**WHAT IS NEEDED**
From the line with "let f := st.fibre l.lane" through the line with "handler (R427). -/", inclusive, return each line of the data below exactly and leave the rest out.

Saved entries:
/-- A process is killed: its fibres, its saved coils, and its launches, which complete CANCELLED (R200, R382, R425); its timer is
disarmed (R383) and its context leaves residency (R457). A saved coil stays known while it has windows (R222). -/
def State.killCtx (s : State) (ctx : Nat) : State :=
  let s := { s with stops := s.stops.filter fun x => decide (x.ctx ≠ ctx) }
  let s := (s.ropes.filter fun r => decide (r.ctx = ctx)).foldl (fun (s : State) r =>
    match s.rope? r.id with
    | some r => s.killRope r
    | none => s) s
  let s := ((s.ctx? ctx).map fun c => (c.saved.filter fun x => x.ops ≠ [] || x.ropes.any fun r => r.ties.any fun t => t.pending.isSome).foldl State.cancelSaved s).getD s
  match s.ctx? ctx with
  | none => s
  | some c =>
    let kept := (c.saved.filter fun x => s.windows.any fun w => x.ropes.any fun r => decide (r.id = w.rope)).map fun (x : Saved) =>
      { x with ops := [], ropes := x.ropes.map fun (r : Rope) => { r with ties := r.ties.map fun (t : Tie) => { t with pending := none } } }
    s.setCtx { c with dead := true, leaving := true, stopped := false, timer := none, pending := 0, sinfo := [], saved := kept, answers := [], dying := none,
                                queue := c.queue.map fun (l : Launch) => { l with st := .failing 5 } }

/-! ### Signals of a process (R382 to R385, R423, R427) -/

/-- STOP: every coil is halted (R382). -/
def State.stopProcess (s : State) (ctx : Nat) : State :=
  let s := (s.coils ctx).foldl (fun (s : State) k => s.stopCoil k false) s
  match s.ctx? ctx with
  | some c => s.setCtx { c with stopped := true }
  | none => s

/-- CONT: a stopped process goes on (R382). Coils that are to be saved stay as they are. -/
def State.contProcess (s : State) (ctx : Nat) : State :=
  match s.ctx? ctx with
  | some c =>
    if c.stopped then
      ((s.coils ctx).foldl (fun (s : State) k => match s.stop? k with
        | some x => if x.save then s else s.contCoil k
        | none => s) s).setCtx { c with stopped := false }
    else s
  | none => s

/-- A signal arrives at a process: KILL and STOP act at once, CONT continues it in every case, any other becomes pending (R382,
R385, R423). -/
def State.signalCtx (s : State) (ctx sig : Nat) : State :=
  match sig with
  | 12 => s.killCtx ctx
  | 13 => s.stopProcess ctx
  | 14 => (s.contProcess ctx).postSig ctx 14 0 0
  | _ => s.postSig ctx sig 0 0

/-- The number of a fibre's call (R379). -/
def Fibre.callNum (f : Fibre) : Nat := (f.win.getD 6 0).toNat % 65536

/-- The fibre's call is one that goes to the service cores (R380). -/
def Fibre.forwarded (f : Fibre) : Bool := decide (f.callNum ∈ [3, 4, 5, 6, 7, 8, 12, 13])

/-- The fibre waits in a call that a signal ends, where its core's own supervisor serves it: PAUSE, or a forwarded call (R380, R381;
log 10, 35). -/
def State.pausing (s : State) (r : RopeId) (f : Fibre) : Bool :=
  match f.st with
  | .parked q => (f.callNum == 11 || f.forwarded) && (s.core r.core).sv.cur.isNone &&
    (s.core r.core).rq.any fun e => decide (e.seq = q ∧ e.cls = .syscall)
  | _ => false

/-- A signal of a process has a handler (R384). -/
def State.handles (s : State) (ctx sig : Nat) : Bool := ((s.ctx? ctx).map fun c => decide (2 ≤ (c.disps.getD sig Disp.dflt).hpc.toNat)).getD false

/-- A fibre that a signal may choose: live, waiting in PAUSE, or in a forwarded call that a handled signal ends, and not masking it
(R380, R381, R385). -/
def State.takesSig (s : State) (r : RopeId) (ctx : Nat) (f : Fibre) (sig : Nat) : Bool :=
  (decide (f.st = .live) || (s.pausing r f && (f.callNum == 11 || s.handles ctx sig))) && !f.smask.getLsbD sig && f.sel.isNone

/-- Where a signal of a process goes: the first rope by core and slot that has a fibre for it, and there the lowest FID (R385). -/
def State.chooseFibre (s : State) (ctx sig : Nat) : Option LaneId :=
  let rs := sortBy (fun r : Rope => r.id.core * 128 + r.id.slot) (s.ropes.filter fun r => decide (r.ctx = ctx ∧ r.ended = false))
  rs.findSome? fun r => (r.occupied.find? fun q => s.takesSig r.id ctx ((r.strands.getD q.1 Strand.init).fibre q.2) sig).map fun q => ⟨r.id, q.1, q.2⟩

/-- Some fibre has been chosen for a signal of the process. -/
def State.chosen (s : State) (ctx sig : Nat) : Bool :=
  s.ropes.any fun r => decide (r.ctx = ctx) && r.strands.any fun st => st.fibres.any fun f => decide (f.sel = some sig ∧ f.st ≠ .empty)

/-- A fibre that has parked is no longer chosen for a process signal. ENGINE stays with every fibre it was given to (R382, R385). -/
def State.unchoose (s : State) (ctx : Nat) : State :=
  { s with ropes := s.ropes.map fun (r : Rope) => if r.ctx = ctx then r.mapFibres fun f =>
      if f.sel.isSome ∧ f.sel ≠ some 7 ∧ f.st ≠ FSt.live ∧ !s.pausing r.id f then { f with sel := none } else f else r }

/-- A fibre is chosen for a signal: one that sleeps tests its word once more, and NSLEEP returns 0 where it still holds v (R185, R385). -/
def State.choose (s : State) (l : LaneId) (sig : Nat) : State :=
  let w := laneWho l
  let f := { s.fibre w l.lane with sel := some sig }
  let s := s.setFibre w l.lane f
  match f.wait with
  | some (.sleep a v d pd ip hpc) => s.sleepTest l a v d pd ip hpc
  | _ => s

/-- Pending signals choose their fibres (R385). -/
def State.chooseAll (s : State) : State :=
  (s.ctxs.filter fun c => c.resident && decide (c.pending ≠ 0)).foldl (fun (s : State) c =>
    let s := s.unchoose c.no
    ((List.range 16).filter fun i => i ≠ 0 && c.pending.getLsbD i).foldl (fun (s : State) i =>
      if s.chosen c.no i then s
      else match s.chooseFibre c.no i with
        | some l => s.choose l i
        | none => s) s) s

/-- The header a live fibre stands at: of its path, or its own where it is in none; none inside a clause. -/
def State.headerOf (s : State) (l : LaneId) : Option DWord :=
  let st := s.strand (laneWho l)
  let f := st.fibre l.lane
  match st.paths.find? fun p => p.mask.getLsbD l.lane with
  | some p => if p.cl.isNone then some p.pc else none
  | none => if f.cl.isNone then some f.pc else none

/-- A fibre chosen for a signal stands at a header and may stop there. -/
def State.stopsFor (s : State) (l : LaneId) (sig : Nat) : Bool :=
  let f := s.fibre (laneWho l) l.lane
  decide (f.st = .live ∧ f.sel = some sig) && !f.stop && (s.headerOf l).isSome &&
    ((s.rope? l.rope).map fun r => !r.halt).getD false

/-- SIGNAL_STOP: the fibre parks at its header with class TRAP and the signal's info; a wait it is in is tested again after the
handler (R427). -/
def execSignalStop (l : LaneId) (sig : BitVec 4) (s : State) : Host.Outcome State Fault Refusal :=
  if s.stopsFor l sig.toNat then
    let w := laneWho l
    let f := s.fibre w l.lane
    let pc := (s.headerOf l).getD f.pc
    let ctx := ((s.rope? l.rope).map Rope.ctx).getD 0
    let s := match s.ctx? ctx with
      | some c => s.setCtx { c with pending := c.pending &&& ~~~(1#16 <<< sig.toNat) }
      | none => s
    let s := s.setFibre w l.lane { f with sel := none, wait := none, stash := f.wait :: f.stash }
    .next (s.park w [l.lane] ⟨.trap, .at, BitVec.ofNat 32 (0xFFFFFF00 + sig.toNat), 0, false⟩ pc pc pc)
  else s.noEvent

**FINISHED EXERCISE**
  let f := st.fibre l.lane
  match st.paths.find? fun p => p.mask.getLsbD l.lane with
  | some p => if p.cl.isNone then some p.pc else none
  | none => if f.cl.isNone then some f.pc else none

/-- A fibre chosen for a signal stands at a header and may stop there. -/
def State.stopsFor (s : State) (l : LaneId) (sig : Nat) : Bool :=
  let f := s.fibre (laneWho l) l.lane
  decide (f.st = .live ∧ f.sel = some sig) && !f.stop && (s.headerOf l).isSome &&
    ((s.rope? l.rope).map fun r => !r.halt).getD false

/-- SIGNAL_STOP: the fibre parks at its header with class TRAP and the signal's info; a wait it is in is tested again after the
handler (R427). -/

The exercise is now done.